> _Work item_
Please restate, word for word, the lines below that begin at the one with "def Obligations.ProductSymmetries : Prop" and end at the one with "(∀ j b, s.cfg.kWidth.toNat". Leave out all other lines.

> _Extracted records_
-- ==== Sys2Proof/Machine/Core.lean ====
section
/-! DEFINITION. The machine behind the host's interface. -/

def Sys2Proof.core : Host.Core :=
  { State := Sys2Proof.Machine.State, Fault := Sys2Proof.Machine.Fault,
    Refusal := Sys2Proof.Machine.Refusal, step := Sys2Proof.Machine.step,
    reset := Sys2Proof.Machine.State.reset }
end

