/-- R173 (6), (7): the factors commute unless both are NaNs, and negating the product is negating a factor that is
not a NaN. -/
def Obligations.ProductSymmetries : Prop :=
  ∀ (e : FmsEnv) (x y z : Half), e.params = FpParams.thisHardware →
    (∀ neg, ¬(isNaN x = true ∧ isNaN y = true) → fms16 e neg x y z = fms16 e neg y x z) ∧
    (isNaN x = false → fms16 e true x y z = fms16 e false (x ^^^ 0x8000) y z)

/-! ## The parameters of the registers -/

/-- R7, R13, R21, R23: the values of `MAXVL`, `NVREG` and `KWIDTH`; a register has no bit at or above its width; at
the values of R7 the whole storage is read, and what is written is read. That the storage has 512 and 64 bits, and
which other widths there are, is log 25. -/
def Obligations.RegisterParameters : Prop :=
  (State.reset.cfg.maxVL.toNat = 512 ∧ State.reset.cfg.kWidth.toNat = 64 ∧
    { State.reset.cfg with mode := .mode64 }.nVReg = 32 ∧
    { State.reset.cfg with mode := .mode32 }.nVReg = 8) ∧
  ∀ s : State,
    (∀ j b, s.cfg.maxVL.toNat ≤ b → (s.readZmm j).getLsbD b = false) ∧
    (∀ j b, s.cfg.kWidth.toNat ≤ b → (s.readK j).getLsbD b = false) ∧
    (s.cfg.maxVL.toNat = 512 → ∀ j, s.readZmm j = s.zmm[j.toNat]'(j.isLt)) ∧
    (s.cfg.kWidth.toNat = 64 → ∀ j, s.readK j = s.k[j.toNat]'(j.isLt)) ∧
    (∀ j v b, b < s.cfg.maxVL.toNat → ((s.writeZmm j v).readZmm j).getLsbD b = v.getLsbD b)
end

> _Task answer_
def Obligations.ProductSymmetries : Prop :=
  ∀ (e : FmsEnv) (x y z : Half), e.params = FpParams.thisHardware →
    (∀ neg, ¬(isNaN x = true ∧ isNaN y = true) → fms16 e neg x y z = fms16 e neg y x z) ∧
    (isNaN x = false → fms16 e true x y z = fms16 e false (x ^^^ 0x8000) y z)

/-! ## The parameters of the registers -/

/-- R7, R13, R21, R23: the values of `MAXVL`, `NVREG` and `KWIDTH`; a register has no bit at or above its width; at
the values of R7 the whole storage is read, and what is written is read. That the storage has 512 and 64 bits, and
which other widths there are, is log 25. -/
def Obligations.RegisterParameters : Prop :=
  (State.reset.cfg.maxVL.toNat = 512 ∧ State.reset.cfg.kWidth.toNat = 64 ∧
    { State.reset.cfg with mode := .mode64 }.nVReg = 32 ∧
    { State.reset.cfg with mode := .mode32 }.nVReg = 8) ∧
  ∀ s : State,
    (∀ j b, s.cfg.maxVL.toNat ≤ b → (s.readZmm j).getLsbD b = false) ∧
    (∀ j b, s.cfg.kWidth.toNat ≤ b → (s.readK j).getLsbD b = false) ∧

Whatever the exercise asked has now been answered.